Взгляд графини был слишком острым, однако она ничего не сказала и какое-то время еще продолжала мешать в кастрюльке, затем налила шоколад в две чашки. Одну из них пододвинула через стол Джиллиане, а с другой села напротив нее. Обе женщины молчали, маленькими глотками отпивая шоколад.
– Вам знакома потеря, мисс Камерон, – наконец произнесла графиня.
Джиллиана не ответила. В конце концов, это не было вопросом. Она рассматривала шоколад в своей чашке, стараясь следить за тем, чтобы на ее лице ничего не отразилось. Странно, что ей стало легче прятать свои чувства от людей, которых она знает, и все труднее и труднее защищаться от чужих людей.
Каково было бы жить где-то, где люди не боятся раскрыться, где чувства поощряются, а не прячутся. Она слышана, что итальянцы именно такие. Надо спросить графа, правда ли это.

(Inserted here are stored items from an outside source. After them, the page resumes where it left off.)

/-- The fields of region 3 (R146). In a region shorter than 2,048 bytes a record that does not lie whole in it defines no field
(DESIGN CHOICE, log entry 90). -/
def Work.fieldsOk (w : Work) (n : Nat) : Bool :=
  let defs := (List.range 128).filterMap (fun f => w.fieldDef n f)
  let one := fun (fd : FieldDef) =>
    let ps := (List.range fd.n).map (fun i => w.posDef n (fd.pos0 + i))
    let types := ps.map (fun p => (p.map (·.type)).getD 99)
    decide (1 ≤ fd.n) && decide (fd.n ≤ 16) && ps.all (·.isSome) && fd.units.all (fun e => decide (e ≤ 1023)) &&
      (if fd.bar then fd.n == 1 && types == [4] &&
          (match decodeValue fd.format fd.barFull with | .num a _ => decide (0 < a) | _ => false)
        else decide (-9 ≤ fd.rawExp) && decide (fd.rawExp ≤ 9) && types.all (fun t => t == types.headD 99) &&
          decide (types.headD 99 ≤ 3) && fd.barFull == 0) &&
      decide (fd.sign ≤ 2) && decide (fd.invalid ≤ 2) && decide (fd.init ≤ 2)
  (List.range 128).all (fun f =>
      decide ((w.region n 3).2 < 16 * f + 16) || w.regByte n 3 (16 * f) == 0xFF ||
        ((w.fieldDef n f).isSome && w.regByte n 3 (16 * f + 1) / 64 == 0 && w.regByte n 3 (16 * f + 5) / 16 == 0 &&
          bitsOf (w.regLe n 3 (16 * f + 6) 2) 14 10 == 0 && bitsOf (w.regLe n 3 (16 * f + 8) 2) 14 10 == 0)) &&
    defs.all one && noRepeat (w.fieldElemSets n) &&
    (List.range 128).all (fun f => w.markOk n (w.reg (R.INTEG_POL.addr n f)))

/-- The tables of region 6, its header among them, each with its place and its length (R172, R173, R235). -/
def Work.alertTables (w : Work) (n : Nat) : List (Nat × Nat) :=
  let k := w.regLe n 6 0 2
  let curves := (maskList (w.regLe n 6 4 2) 16).length
  let off := w.lampOff n
  let lampLen := 4 + 16 * w.regByte n 6 off + 2 * w.regLe n 6 (off + 2) 2
  [(0, 16)] ++ (if k = 0 then [] else [(w.regLe n 6 2 2, 8 * k)]) ++
    (if curves = 0 then [] else [(w.regLe n 6 6 2, 68 * curves)]) ++ (if off = 0 then [] else [(off, lampLen)])

/-- The tables of region 6 lie in it, aligned and apart. -/
def Work.tablesLie (w : Work) (n : Nat) : Bool :=
  (w.alertTables n).all (fun t => decide (t.1 + t.2 ≤ (w.region n 6).2) && t.1 % 4 == 0) && apart (w.alertTables n)

/-- The tables of region 6 and the alerts (R172, R173, R235). -/
def Work.alertsOk (w : Work) (n : Nat) : Bool :=
  let size := (w.region n 6).2
  let k := w.regLe n 6 0 2
  let curves := (maskList (w.regLe n 6 4 2) 16).length
  let defs := (List.range (w.alertN n)).map (fun a => w.alertDef n a)
  let elems := w.alertElems n
  let fieldEs := w.allFieldElems n
  size == 0 ||
    (decide (k ≤ 256) && w.regLe n 6 10 6 == 0 && w.tablesLie n &&
      (List.range (w.alertN n)).all (fun a =>
        let o := w.regLe n 6 2 2 + 8 * a
        w.regByte n 6 o / 4 == 0 && w.regByte n 6 (o + 3) / 16 == 0 && w.regLe n 6 (o + 6) 2 == 0) &&
      (List.range curves).all (fun c => w.regLe n 6 (w.regLe n 6 6 2 + 68 * c + 66) 2 == 0) &&
      noRepeat (defs.map (·.id)) && noRepeat elems && elems.all (fun e => !fieldEs.contains e) &&
      defs.all (fun d =>
        d.id != 0 && (!d.icon || (match w.posDef n d.pos with | some p => p.type == 5 | none => false)) &&
          (!d.lamp || decide (d.fn < w.fnN n))))

/-- No curve falls; tables that do not lie as they must are a fault of their own (R172, R183). -/
def Work.curvesOk (w : Work) (n : Nat) : Bool :=
  !w.tablesLie n || (maskList (w.regLe n 6 4 2) 16).all (fun g =>
    let c := w.dimCurve n g
    (List.range 32).all (fun k => decide (c.getD k 0 ≤ c.getD (k + 1) 0)))

/-- The UF-16 member entries of the lamp table, whether or not a function reaches them (R235). -/
def Work.ufEntries (w : Work) (n : Nat) : List Nat :=
  let off := w.lampOff n
  (List.range (w.regLe n 6 (off + 2) 2)).map (fun i => w.regLe n 6 (off + 4 + 16 * w.fnN n + 2 * i) 2)

/-- A UF-16 member entry names a line and a node of the Tap set-up, and on a generic line an output below OUTS (R235, R269). -/
def Work.ufOk (w : Work) (n u : Nat) : Bool :=
  let l := bitsOf u 8 8
  decide (u < 512) && w.flag F.TAP_CFG_EN n l && decide (bitsOf u 7 4 ≤ w.get F.TAP_CFG_N_M1 n l) &&
    (w.get F.TAP_CFG_MODE n l == 0 || decide (bitsOf u 3 0 ≤ w.get F.TAP_GEN_OUTS_M1 n l))

/-- The lamp functions (R233, R235). -/
def Work.fnsOk (w : Work) (n : Nat) : Bool :=
  let fs := (w.fns n).map (·.2)
  let lamps := (fs.map (fun d => maskList d.lamps 12)).flatten
  let ufs := (fs.map (·.ufs)).flatten
  let off := w.lampOff n
  off == 0 ||
    (decide (w.regByte n 6 off ≤ 32) && w.regByte n 6 (off + 1) == 0 && decide (w.regLe n 6 (off + 2) 2 ≤ 512) &&
      fs.all (fun d => d.id != 0 && d.policy != 3 && (maskList d.lamps 12).all (fun k => w.fitted n k)) &&
      noRepeat (fs.map (·.id)) && noRepeat lamps && noRepeat ufs &&
      (List.range (w.fnN n)).all (fun f =>
        let o := off + 4 + 16 * f
        w.regByte n 6 o / 8 == 0 && w.regByte n 6 (o + 1) / 32 == 0 && w.regByte n 6 (o + 2) / 16 == 0 &&
          w.regByte n 6 (o + 3) == 0 && w.regLe n 6 (o + 4) 2 / 4096 == 0 && w.regLe n 6 (o + 14) 2 == 0 &&
          decide (w.regLe n 6 (o + 10) 2 ≤ 256) && decide (w.regLe n 6 (o + 8) 2 + w.regLe n 6 (o + 10) 2 ≤ w.regLe n 6 (off + 2) 2)) &&
      (w.ufEntries n).all (w.ufOk n))

/-- The length of the area that an outbound binding writes into (R158). -/
def Work.outArea (w : Work) (b : Binding) : Nat :=
  match b.kind with
  | 0x11 => (((w.tunEng b.engine).inSets.find? (fun s => s.1 == b.set)).map (fun s => s.2.length)).getD 0
  | 0x12 =>
    (((List.range 64).find? (fun k => w.flag F.RHL_PUB_A_EN 0 k && w.get F.RHL_PUB_A_SET_ID 0 k == b.set)).map
      (fun k => w.get F.RHL_PUB_A_LEN 0 k)).getD 0
  | _ => 1024

/-- The bytes and bits that a binding record fixes at 0 (R157, R158). -/
def Work.bindingZeros (w : Work) (n i : Nat) : Bool :=
  let b := w.binding n i
  w.regByte n 4 (16 * i + 9) == 0 && w.regLe n 4 (16 * i + 14) 2 == 0 && b.enc / 128 == 0 &&
    (b.kind % 16 == 1 || b.engine == 0) && (b.kind % 16 != 3 || b.set == 0) && (decide (b.kind < 16) || b.qual == 0) &&
    ((decide (b.kind < 16) && b.target == 1) || b.count == 0)

/-- A binding names what its image defines (R157, R158). -/
def Work.bindingOk (w : Work) (n : Nat) (b : Binding) : Bool :=
  let inbound := [1, 2, 3].contains b.kind
  (inbound || [0x11, 0x12, 0x13].contains b.kind) && decide (b.engine < 4) && decide (b.offset ≤ 1023) &&
    (if inbound then
      match b.target with
      | 0 => (w.fieldDef n b.index).isSome
      | 1 => decide (1 ≤ b.count) && decide (b.count ≤ 32) && decide (b.index + b.count ≤ 1024) &&
          (List.range b.count).all (fun i => !w.owned n (b.index + i))
      | 2 => decide (b.index < w.alertN n)
      | 3 => decide (b.index < 16)
      | 4 => decide (b.index < w.fnN n)
      | _ => false
    else
      decide (b.offset + b.bytes ≤ w.outArea b) &&
        match b.target with
        | 0 => decide (b.index < 512)
        | 1 => decide (b.index < 2)
        | 2 => decide (b.index < w.alertN n)
        | 3 => (w.fieldDef n b.index).isSome
        | 4 => decide (b.index < w.fnN n)
        | 5 => b.index == 0
        | _ => false)

/-- Every object that a channel's tables name is defined (R62). -/
def Work.refsOk (w : Work) (n : Nat) : Bool :=
  w.glyphsOk n && w.fieldsOk n && w.alertsOk n && w.fnsOk n && (w.bindings n).all (fun b => w.bindingOk n b) &&
    (List.range (w.bindings n).length).all (w.bindingZeros n)

/-- The pin-engine programs, class maps, loops and windows (R271, R273, R289). -/
def Work.enginesOk (w : Work) (n : Nat) : Bool :=
  (List.range 4).all (fun e =>
    let prog := (List.range 64).map (fun i => w.get F.PSQ_IMEM_INSTR n (64 * e + i))
    prog.all psqLegal && classMapOk (w.get R.PSQ_PINCLS n e) (w.get R.PSQ_SHCFG n e) prog &&
      decide (w.get F.PSQ_LOOP_LOOP_HEAD n e ≤ w.get F.PSQ_LOOP_LOOP_TAIL n e) &&
      w.windowOk n (w.get R.PSQ_SHCFG n e) (w.get R.PSQ_WIN n e))

/-! ### The thermal check (R63, R110) -/

/-- The sink budget that counts: an LCD channel's is 0. -/
def Work.sinkMw (w : Work) (n : Nat) : Nat := if (w.chan n).seq.act.isLcd then 0 else w.get F.LED_PWR_CFG_SINK_MW n

/-- The thermal check over the channels that will run, `new` the ones the image configures; `fixed` the DEVICE record. -/
def Work.thermalOk (w : Work) (fixed new run : List Nat) : Bool :=
  let thermal := bitsOf (fixed.getD 1 0) 15 0
  let have_ := (List.range 8).filter (fun n => !(w.chan n).seq.act.slots.isEmpty)
  decide (thermal ≤ 12000) && decide (bitsOf (fixed.getD 2 0) 15 0 + (run.map (fun n => (w.chan n).chMw)).sum ≤ thermal) &&
    new.all (fun n => decide (w.sinkMw n + w.get F.LAMP_GOV_CFG_SW_CAP_MW n + 80 ≤ (w.chan n).chMw)) &&
    decide ((have_.map (fun n => w.get F.LAMP_GOV_CFG_SW_CAP_MW n)).sum ≤ 3000) &&
    decide ((have_.map w.sinkMw).sum ≤ 4800)

/-! ### Steps 8 and 9 of R60 -/

/-- The fit checks, on the state `w` that the image would leave; `img` the image, `whole` the whole image in force or
this one (R62). The code of the first that fails, 0 where all pass. -/
def Work.fitCode (w : Work) (img : List Byte × List (Nat × List Byte)) (whole : List Byte × List (Nat × List Byte)) : Nat :=
  let secs := imgPlain img
  let part := imgPartial img.1
  let chs := maskList (imgMask img.1) 8
  let per := w.nextPeriod
  let src := match w.lock.cfgPend with | some v => bitsOf v 14 12 | none => w.get F.SYS_TICK_CFG_LOCK_SRC
  let plan := fun (n : Nat) => (w.chan n).seq.act
  let run := (List.range 8).filter (fun n =>
    bitOf (imgEnabled whole) n || (part && (chs.contains n || (w.img.partials.getD n none).isSome)))
  if !chs.all (fun n => (plan n).rolesOk) then rcRoles
  else if !chs.all (fun n => (plan n).fits per { w.planEn n with winEnds := [] }) then rcPlan
  else if !part ∧ (!w.lockSrcRuns src ∨ (w.get F.RHL_CFG_PORT_EN ≠ 0 ∧ !w.flag F.RHL_CFG_ROLE ∧ 1 < src)) then rcLock
  else if !chs.all (fun n => w.bankOk n secs) then rcBank
  else if !chs.all (fun n => w.tapsFit n per) then rcTapFit
  else if !w.thermalOk (imgDevice whole) chs run then rcThermal
  else if !chs.all (fun n => w.curvesOk n) then rcRecord
  else if !chs.all (fun n => w.refsOk n) then rcReference
  else if !chs.all (fun n => w.enginesOk n) then rcPsq
  else 0

/-- Steps 8 and 9 of R60: the records applied to a trial, whose state is judged. -/
def Work.trialCode (w : Work) (img : List Byte × List (Nat × List Byte)) : Nat :=
  -- a channel bank that is failed is judged as it will be once it has passed its march (R376)
  let w := w.put F.MEM_FAILED_FAILED (w.get F.MEM_FAILED_FAILED % 2 ^ 16)
  match w.applyImage img with
  | .error c => c
  | .ok t =>
    let chs := maskList (imgMask img.1) 8
    let tuns := ((imgPlain img).filter (fun s => s.1.typ == 8)).map (·.2)
    if !chs.all t.crossOk ∨ (!imgPartial img.1 ∧ (!t.crossDevOk ∨ !t.netOk tuns)) then rcRecord
    else t.fitCode img (if imgPartial img.1 then w.img.whole.getD img else img)

end Sys2Proof.Machine
end

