-- ==== Sys2Proof/Machine/Dispatch.lean ====
section
/-! DEFINITION. What each command does to the block: one arm per command, each calling that command's meaning. -/

namespace Sys2Proof.Machine
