-- ==== Sys2Proof/Machine/Core.lean ====
section
/-! DEFINITION. The machine as the host runs it. -/

def Sys2Proof.core : Host.Core := { State := Sys2Proof.Machine.State, Fault := Sys2Proof.Machine.Fault, Refusal := Sys2Proof.Machine.Refusal, step := Sys2Proof.Machine.step, reset := Sys2Proof.Machine.State.reset }
end

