-- ==== Sys2Proof/Certificates/Slice0/Obligations.lean ====
section
/-! DEFINITION. The statements for the provers. -/

open Sys2Proof Sys2Proof.Machine

/-- A step takes the command at the front of the queue: it is that command's exec on the state with the rest of the
queue. With no command waiting it changes nothing (log entry 4). -/
def Obligations.StepTakesFront : Prop :=
  ∀ (s : State) (c : Instr),
    step (s.withFront c) = exec c s ∧ (s.pending = [] → step s = .next s)

/-- Every command completes, and none touches the queue of the commands that wait. -/
def Obligations.QueueUntouched : Prop :=
  ∀ (s : State) (c : Instr), ∃ t, exec c s = .next t ∧ t.pending = s.pending

/-- Whatever a step does, the memories keep their canonical form and hold nothing outside the ranges that R23 gives the
memories. -/
def Obligations.StepKeepsMemory : Prop :=
  ∀ (s t : State), s.memInv → step s = .next t → t.memInv

/-- The memories as reset leaves them have that form, list nothing, and no command waits (that an unlisted byte reads 0
is the model's choice, log entry 2). -/
def Obligations.ResetMemory : Prop :=
  State.reset.memInv ∧ State.reset.mem = [] ∧ State.reset.pending = []

/-- The temperature source of the Kiln (R80), its readiness (R83), its holds and faults (R82, R84), and the end of
quiescing (R93, R94). Each register and byte that is not named keeps its value. -/
def Obligations.KilnCommands : Prop :=
  (∀ (s : State) (ch : Fin 8),
      (s.chan ch).kiln.ntcBad = 4 → (s.chan ch).kiln.onDie = false → s.work.cur F.KILN_CFG_TEMP_SRC ch = 1 →
    ∃ t, exec (.ntcFallback ch) s = .next t ∧
      (t.chan ch).kiln.onDie = true ∧ (t.chan ch).kiln.temps = [] ∧ (t.chan ch).kiln.tHold = 64 ∧
      t.flag F.KILN_STAT_NTC_FAULT ch = true ∧ s.sameRegs t [R.KILN_STAT.addr ch 0] ∧ t.mem = s.mem) ∧
  (∀ (s : State) (ch : Fin 8),
      (s.chan ch).kiln.onDie = true → (s.chan ch).kiln.ntcBad = 4 → (s.chan ch).kiln.ntcGood.length = 64 →
      s.work.cur F.KILN_CFG_TEMP_SRC ch = 1 →
    ∃ t, exec (.ntcReturn ch) s = .next t ∧
      (t.chan ch).kiln.onDie = false ∧ (t.chan ch).kiln.ntcBad = 0 ∧
      (t.chan ch).kiln.tFilt = meanOf (s.chan ch).kiln.ntcGood ∧
      t.flag F.KILN_STAT_NTC_FAULT ch = s.flag F.KILN_STAT_NTC_FAULT ch ∧ s.sameRegs t [R.KILN_STAT.addr ch 0] ∧
      t.mem = s.mem) ∧
  (∀ (s : State) (ch : Fin 8),
      (s.chan ch).running = true → (s.chan ch).seq.act.isLcd = true → (s.chan ch).kiln.cold = false →
      (s.chan ch).kiln.ramping = false → s.flag F.KILN_STAT_READY ch = false → (s.chan ch).kiln.target ≠ 0 →
      nearTarget (s.get F.KILN_STAT_VLCD_ACT ch) (s.chan ch).kiln.target = true →
    ∃ t, exec (.kilnReady ch) s = .next t ∧
      t.flag F.KILN_STAT_READY ch = true ∧ t.get F.KILN_STAT_VLCD_ACT ch = s.get F.KILN_STAT_VLCD_ACT ch ∧
      (t.chan ch).kiln.acc = [] ∧ s.sameRegs t [R.KILN_STAT.addr ch 0] ∧ t.mem = s.mem) ∧
  (∀ (s : State) (ch : Fin 8) (ts buf : Nat) (x : SlotRun),
      (s.chan ch).seq.cur = some x → x.kind = kDisplay → (s.chan ch).seq.act.isLcd = true →
      s.flag F.KILN_STAT_READY ch = true → s.work.curFlag F.KILN_CFG_HOLD_EN ch = true → (s.chan ch).seq.hold = 0 →
      20 * s.work.cur F.KILN_BOOST_BOOST_T ch < ts → ts - 20 * s.work.cur F.KILN_BOOST_BOOST_T ch ≤ 800 →
    ∃ t, exec (.kilnHoldEnd ch ts true buf) s = .next t ∧
      (t.chan ch).seq.hold = ts - 20 * s.work.cur F.KILN_BOOST_BOOST_T ch ∧ (t.chan ch).kiln.unsettled = 0 ∧
      t.get F.KILN_HOLDS_HOLDS ch = Nat.min 65535 (s.get F.KILN_HOLDS_HOLDS ch + 1) ∧
      t.get F.KILN_HOLDS_MAX_HOLD ch = Nat.max (ts - 20 * s.work.cur F.KILN_BOOST_BOOST_T ch) (s.get F.KILN_HOLDS_MAX_HOLD ch) ∧
      s.sameRegs t [R.KILN_HOLDS.addr ch 0] ∧ t.mem = s.mem) ∧
  (∀ (s : State) (ch : Fin 8) (ts : Nat) (settles : Bool) (buf : Nat) (x : SlotRun),
      (s.chan ch).seq.cur = some x → x.kind = kDisplay → (s.chan ch).seq.act.isLcd = true →
      s.flag F.KILN_STAT_READY ch = true → s.work.curFlag F.KILN_CFG_HOLD_EN ch = true → (s.chan ch).seq.hold = 0 →
      (settles = false ∨ 800 < ts - 20 * s.work.cur F.KILN_BOOST_BOOST_T ch) → (s.chan ch).kiln.unsettled < 63 →
    ∃ t, exec (.kilnHoldEnd ch ts settles buf) s = .next t ∧
      (t.chan ch).seq.hold = 800 ∧ (t.chan ch).kiln.unsettled = (s.chan ch).kiln.unsettled + 1 ∧
      s.sameRegs t [R.KILN_HOLDS.addr ch 0] ∧ t.mem = s.mem) ∧
  (∀ (s : State) (ch : Fin 8) (ts buf : Nat) (x : SlotRun),
      (s.chan ch).seq.cur = some x → x.kind = kDisplay → (s.chan ch).seq.act.isLcd = true →
      s.flag F.KILN_STAT_READY ch = true → s.work.curFlag F.KILN_CFG_HOLD_EN ch = true → (s.chan ch).seq.hold = 0 →
      ts ≤ 20 * s.work.cur F.KILN_BOOST_BOOST_T ch →
    ∃ t, exec (.kilnHoldEnd ch ts true buf) s = .next t ∧
      (t.chan ch).seq.hold = 0 ∧ (t.chan ch).kiln.unsettled = 0 ∧ s.sameRegs t [] ∧ t.mem = s.mem) ∧
  (∀ (s : State) (ch : Fin 8) (src : Nat),
      (s.chan ch).inReset = false → (s.chan ch).kiln.cold = false → (s.chan ch).seq.act.isLcd = true →
      (s.chan ch).kiln.faultDue = false → (s.chan ch).planRuns = true →
    ∃ t, exec (.kilnOvercurrent ch src) s = .next t ∧
      t.flag F.KILN_STAT_BUF_FAULT ch = true ∧ (t.chan ch).kiln.faultDue = true ∧ t.chState ch = s.chState ch ∧
      s.sameRegs t (R.KILN_STAT.addr ch 0 :: ringRegs ch) ∧ s.sameMemButNext t ch) ∧
  (∀ (s : State) (ch : Fin 8) (src : Nat),
      (s.chan ch).inReset = false → (s.chan ch).kiln.cold = false → (s.chan ch).seq.act.isLcd = true →
      (s.chan ch).kiln.faultDue = false → (s.chan ch).planRuns = false →
    ∃ t, exec (.kilnOvercurrent ch src) s = .next t ∧
      t.flag F.KILN_STAT_BUF_FAULT ch = true ∧ t.flag F.KILN_STAT_READY ch = false ∧
      t.get F.KILN_STAT_VLCD_ACT ch = 0 ∧ (t.chan ch).running = false ∧ (t.chan ch).kiln.faulted = true ∧
      (t.chan ch).kiln.acc = [] ∧ t.flag F.SEQ_STAT_RUNNING ch = false ∧ t.chState ch = s.work.restState ch) ∧
  (∀ (s : State) (ch : Fin 8) (rep : Nat) (mv : List Nat),
      (s.chan ch).kiln.quiesce = .discharge rep →
    ∃ t, exec (.dischargeProof ch mv) s = .next t ∧
      (t.chan ch).kiln.proofRun = true ∧
      (t.chan ch).kiln.proofFail = (((s.chan ch).seq.act.displayLines.zip mv).filter (fun p => decide (50 ≤ p.2))).map (·.1) ∧
      s.sameRegs t [] ∧ t.mem = s.mem) ∧
  (∀ (s : State) (ch : Fin 8),
      (s.chan ch).kiln.quiesce = .done → (s.chan ch).resetAfter = false → s.dev.pwr.cmd = none →
    ∃ t, exec (.quiesceDone ch) s = .next t ∧
      (t.chan ch).running = false ∧ (t.chan ch).kiln.quiesce = .none ∧ t.flag F.SEQ_STAT_RUNNING ch = false ∧
      t.chState ch = s.work.restState ch ∧ s.sameRegs t [R.SEQ_STAT.addr ch 0, R.SYS_CH_STATE.addr 0 0] ∧
      t.mem = s.mem)

/-- A boundary counts the tick, or adopts the root's count (R14, R349); a slot starts (R41); the tick lock follows its
source, steps, retries and holds over (R43, R45, R46). -/
def Obligations.TickSlotLock : Prop :=
  (∀ (s : State) (env : TickEnv),
      s.work.ticking = true → s.dev.lock.adopt = none →
    ∃ t, exec (.tickBoundary env) s = .next t ∧
      (t.dev.rst.hold = .none → t.dev.tick = (s.dev.tick + 1) % 2 ^ 48)) ∧
  (∀ (s : State) (env : TickEnv) (x : Nat),
      s.work.ticking = true → s.dev.lock.adopt = some x →
    ∃ t, exec (.tickBoundary env) s = .next t ∧
      (t.dev.rst.hold = .none → t.dev.tick = x % 2 ^ 48)) ∧
  (∀ (s : State) (ch : Fin 8) (x : SlotRun) (rest : List SlotRun),
      (s.chan ch).planRuns = true → (s.chan ch).inReset = false → (s.chan ch).seq.cur = none →
      (s.chan ch).seq.todo = x :: rest → x.kind = kDiag →
      (durSum (x :: rest) : Int) + (s.chan ch).seq.corr ≤ (s.work.tickLen - (s.chan ch).seq.curStart : Nat) →
    ∃ t, exec (.slotStart ch) s = .next t ∧
      t.get F.SEQ_STAT_SLOT ch = x.idx % 64 ∧ t.get F.SEQ_STAT_KIND ch = kDiag ∧ (t.chan ch).seq.todo = rest ∧
      (t.chan ch).seq.cur = some x ∧ (t.chan ch).seq.hold = 0 ∧
      (t.chan ch).seq.started = (s.chan ch).seq.started + 1 ∧ s.sameRegs t [R.SEQ_STAT.addr ch 0] ∧ t.mem = s.mem) ∧
  (∀ (s : State) (cycleNs : Nat) (errNs : Int),
      s.work.sourceGives = true → s.work.pairTime = false → s.dev.rst.rcMode = false → s.work.lockState = lkLocked →
      errNs.natAbs ≤ 2000 →
    ∃ t, exec (.lockSourceEvent cycleNs errNs) s = .next t ∧
      t.dev.lock.corr = roundOpen errNs 5 ∧ t.get F.SYS_TICK_STAT_LOCK_STATE = lkLocked ∧
      t.get F.SYS_TICK_STAT_PHASE_ERR_NS = unsigned 16 errNs ∧ s.sameRegs t [R.SYS_TICK_STAT.addr 0 0] ∧
      t.mem = s.mem) ∧
  (∀ (s : State) (cycleNs : Nat) (errNs : Int),
      s.work.sourceGives = true → s.work.pairTime = false → s.dev.rst.rcMode = false → s.work.lockState = lkLocked →
      2000 < errNs.natAbs →
    ∃ t, exec (.lockSourceEvent cycleNs errNs) s = .next t ∧
      t.get F.SYS_TICK_STAT_LOCK_STATE = lkAcquire ∧ t.dev.lock.inRow = 0 ∧
      s.sameRegs t (R.SYS_TICK_STAT.addr 0 0 :: ringRegs devRing) ∧ s.sameMemButNext t devRing) ∧
  (∀ (s : State) (at_ : Nat),
      s.dev.lock.retryAt = some at_ → at_ ≤ s.dev.bounds → s.work.lockState = lkFree →
    ∃ t, exec (.lockRetry) s = .next t ∧
      t.dev.lock.retryAt = none ∧ s.sameRegs t [] ∧ t.mem = s.mem) ∧
  (∀ (s : State),
      s.work.lockState = lkLocked → s.get F.RHL_STAT_STATE ≠ 3 →
    ∃ t, exec (.lockHoldover) s = .next t ∧
      t.get F.SYS_TICK_STAT_LOCK_STATE = lkHoldover ∧ s.sameRegs t (R.SYS_TICK_STAT.addr 0 0 :: ringRegs devRing) ∧
      s.sameMemButNext t devRing)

– Грант не любит говорить о своих братьях, – снова нарушила молчание графиня. – Считает, что, говоря о них, лишь усугубит мое горе. Но то, что мои сыновья мертвы, не означает, что для меня они перестали жить. Мне нужно говорить с ними. Рассказывать о них. Гордиться их делами. Они живут в моем сердце, и я ощущаю их присутствие в окружающем мире.
– Мне казалось таким странным быть матерью троих сыновей. Но я думаю, что это было благословением. Нет, – поправилась она. – Не думаю, знаю. Ни у кого в целом свете не могло быть лучших сыновей.
Она откинулась назад, закрыла глаза и глубоко вздохнула. Джиллиана видела, что графиня борется со слезами.
– Расскажите мне о них, – попросила Джиллиана, наклоняясь к ней.
Женщина открыла глаза.
– Вы не обязаны мне сочувствовать, мисс Камерон. Я это ценю, но не требую этого.
Джиллиана улыбнулась.
– У них у всех были глаза графа?
– Серые глаза Роберсонов? – Графиня тоже улыбнулась. – У всех. И все же порой я думаю, что это единственное, что было у них общего. Они были такими разными. Джеймс был шутником, он всегда радовался жизни, наслаждался ею. Иногда мне казалось, что даже чересчур сильно. Эндрю, напротив, был прилежным, любил учиться, обожал арифметику. Джеймс и Эндрю намного младше Гранта, но все мальчики любили друг друга. – Графиня замолчала, вытирая щеки, теперь уже даже не пытаясь сдержать слезы.
– Вы хотите увидеть миниатюру моих сыновей, мисс Камерон?
Джиллиана кивнула.
– Я покажу вам ее. Но только завтра, а сейчас нам все же следует поспать.
Какое странное место Роузмур. Внешне это поместье, достойное принца, роскошно украшенное, прекрасно обставленное и окруженное великолепными садами. Внутри же, однако, бурлят эмоции, пронизывая здешний воздух: скорбь, потери и, возможно, страх вкупе с решимостью не показать миру своих истинных чувств.
Но Джиллиане было слишком хорошо известно, что иногда одних намерений недостаточно.